MLB statistics (through June 19, 2026)
- Batting average: .263
- Home runs: 2
- Runs batted in: 18
- Stats at Baseball Reference

Teams
- Toronto Blue Jays (2024–2025); San Diego Padres (2025–present);

= Will Wagner (baseball) =

American baseball player (born 1998)

William James Wagner (born July 29, 1998) is an American professional baseball infielder for the San Diego Padres of Major League Baseball (MLB). He has previously played in MLB for the Toronto Blue Jays. He is the son of Hall of Fame reliever Billy Wagner.
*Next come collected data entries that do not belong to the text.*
/-- R327 step 5: a port is UP, with hop sequences from 0, or resumed where the partner stands (R338). -/
def State.portUp (s : State) (p : Nat) (resume : Option Nat) : State :=
  let x := s.port p
  let s := match resume with
    | none => s.setPort p { x with rxNext := 0, txNext := 0, replay := [], resend := 0, window := 2048, sentSince := 0, stalls := 0 }
    | some n =>
      let keep := x.replay.dropWhile (fun (r : Nat × Frame × Nat) => decide ((r.1 + 65536 - n) % 65536 ≥ 32768))
      s.setPort p { x with replay := keep, resend := keep.length, stalls := 0 }
  let s := ((s.setPort p { s.port p with since := s.gov.ticks }).setE (lp p) 2 3).setE (lp p) 3 x.rate
  let s := if p = 4 then { s with twin := { s.twin with partner := none, product := none, energy := none, partnerIdle := false } } else s
  let s := if p = 2 then s.southStatus else s
  let s := s.pathUp p
  if s.e 0x3500 1 = 2 then (if p = 2 then s.neighbour 2 (enumPayload 3 0 0 0 0 0 0 0) else s)
  else if s.e 0x3500 1 = 1 ∧ p = opposite s.leat.assignedOn then s.assignNext else s

/-- R324, R327: both lanes are locked and deskewed. -/
def lanesGood (t : TrainRun) : Bool := t.lock0 && t.lock1 && decide (t.skewPs.toNat ≤ 20000)

/-- R326, R327: what a run of received TRAIN sets does to a port that trains. In RETRAIN a set counts only with RESUME,
which carries the value that the partner expects (R338; DEDUCED, log entry 34). -/
def State.trained (s : State) (p : Nat) (t : TrainRun) : State :=
  let x := s.port p
  let agreed := min (s.ownMax p) t.set.maxRate.toNat
  let again := decide (s.e (lp p) 2 = 4)
  if !lanesGood t || (again && !t.set.resume) then s
  else match x.step with
  | .start => if 64 ≤ t.count then s.setPort p { x with step := .seen, sets := 0 } else s
  | .seen =>
    if t.set.seen ∧ 16 ≤ t.count then
      if agreed = 0 then s.setPort p { x with step := .final, rate := 0 }
      else (s.setPort p { x with step := .go, rate := agreed, sets := 0 }).setE (lp p) 2 2
    else s
  | .go =>
    if t.set.go ∧ t.set.agreed.toNat = x.rate ∧ 16 ≤ t.count ∧ 64 ≤ x.sets then
      s.setPort p { x with step := .high, since := s.gov.ticks, sets := 0 }
    else s
  | .high =>
    if 64 ≤ t.count then
      let s := s.setPort p { x with step := .final, sets := 0 }
      if again then s else s.setE (lp p) 2 1
    else s
  | .final =>
    if t.set.seen ∧ 16 ≤ t.count ∧ 16 ≤ x.sets then
      if t.idle then s.portUp p (if again then some t.set.nextExpected.toNat else none)
      else s.setPort p { x with step := .idle }
    else s
  | .idle => if t.idle then s.portUp p (if again then some t.set.nextExpected.toNat else none) else s

/-- R323, R324, R326: lock, deskew, skew and partner as the receiver reports them; sets whose complement bytes do not
match count as code errors. -/
def State.lanes (s : State) (p : Nat) (t : TrainRun) : State :=
  let skewed := decide (20000 < t.skewPs.toNat)
  let st := (if t.lock0 then 1 else 0) + (if t.lock1 then 2 else 0) + (if lanesGood t then 4 else 0) + (if skewed then 8 else 0)
    + (if s.e (lp p) 4 = 0xFF then 0 else 16)
  let s := s.bump (lp p) 0x0A t.bad.toNat
  let s := ((s.setE (lp p) 0x13 st).setE (lp p) 5 (if t.set.hostKind then 2 else 1)).setE (lp p) 6 t.set.maxRate.toNat
  let s := s.setE (lp p) 7 (min 20000 t.skewPs.toNat)
  if p = 2 then s.southStatus else s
==High school and college==
Wagner attended the Miller School of Albemarle in Charlottesville, Virginia, where his father, former MLB pitcher and Baseball Hall of Famer Billy Wagner, was his manager. He played college baseball at Liberty University for four years.

==Professional career==
===Houston Astros===
The Houston Astros selected Wagner in the 18th round of the 2021 Major League Baseball draft. He made his professional debut with the Fayetteville Woodpeckers and spent 2022 with the Asheville Tourists and Corpus Christi Hooks. After the season, he played in the Arizona Fall League. In 2023, the Astros invited him to spring training.

===Toronto Blue Jays===
On July 29, 2024, Wagner, Joey Loperfido, and Jake Bloss were traded to the Toronto Blue Jays in exchange for pitcher Yusei Kikuchi. In seven games for the Triple–A Buffalo Bisons, he batted .400/.516/.600 with one home run and two RBI. On August 12, Wagner was selected to the 40-man roster and promoted to the major leagues for the first time. He debuted that day against the Los Angeles Angels, recording three hits and a run batted in for a 4–2 win. On August 27, against the Boston Red Sox, Wagner hit his first major-league home run off of Brennan Bernardino. On August 31, Wagner had a five-hit game against the Minnesota Twins in a 15–0 victory, being the first time a five-hit game has been recorded in club history by a rookie. In 24 games during his rookie campaign, he slashed .305/.337/.451 with two home runs and 11 RBI. On September 17, Wagner was placed on the 60–day injured list with left knee inflammation, prematurely ending his season.

Wagner made 40 appearances for the Blue Jays in 2025, slashing .237/.336/.298 with seven RBI and one stolen base.

===San Diego Padres===
On July 31, 2025, the Blue Jays traded Wagner to the San Diego Padres in exchange for Brandon Valenzuela.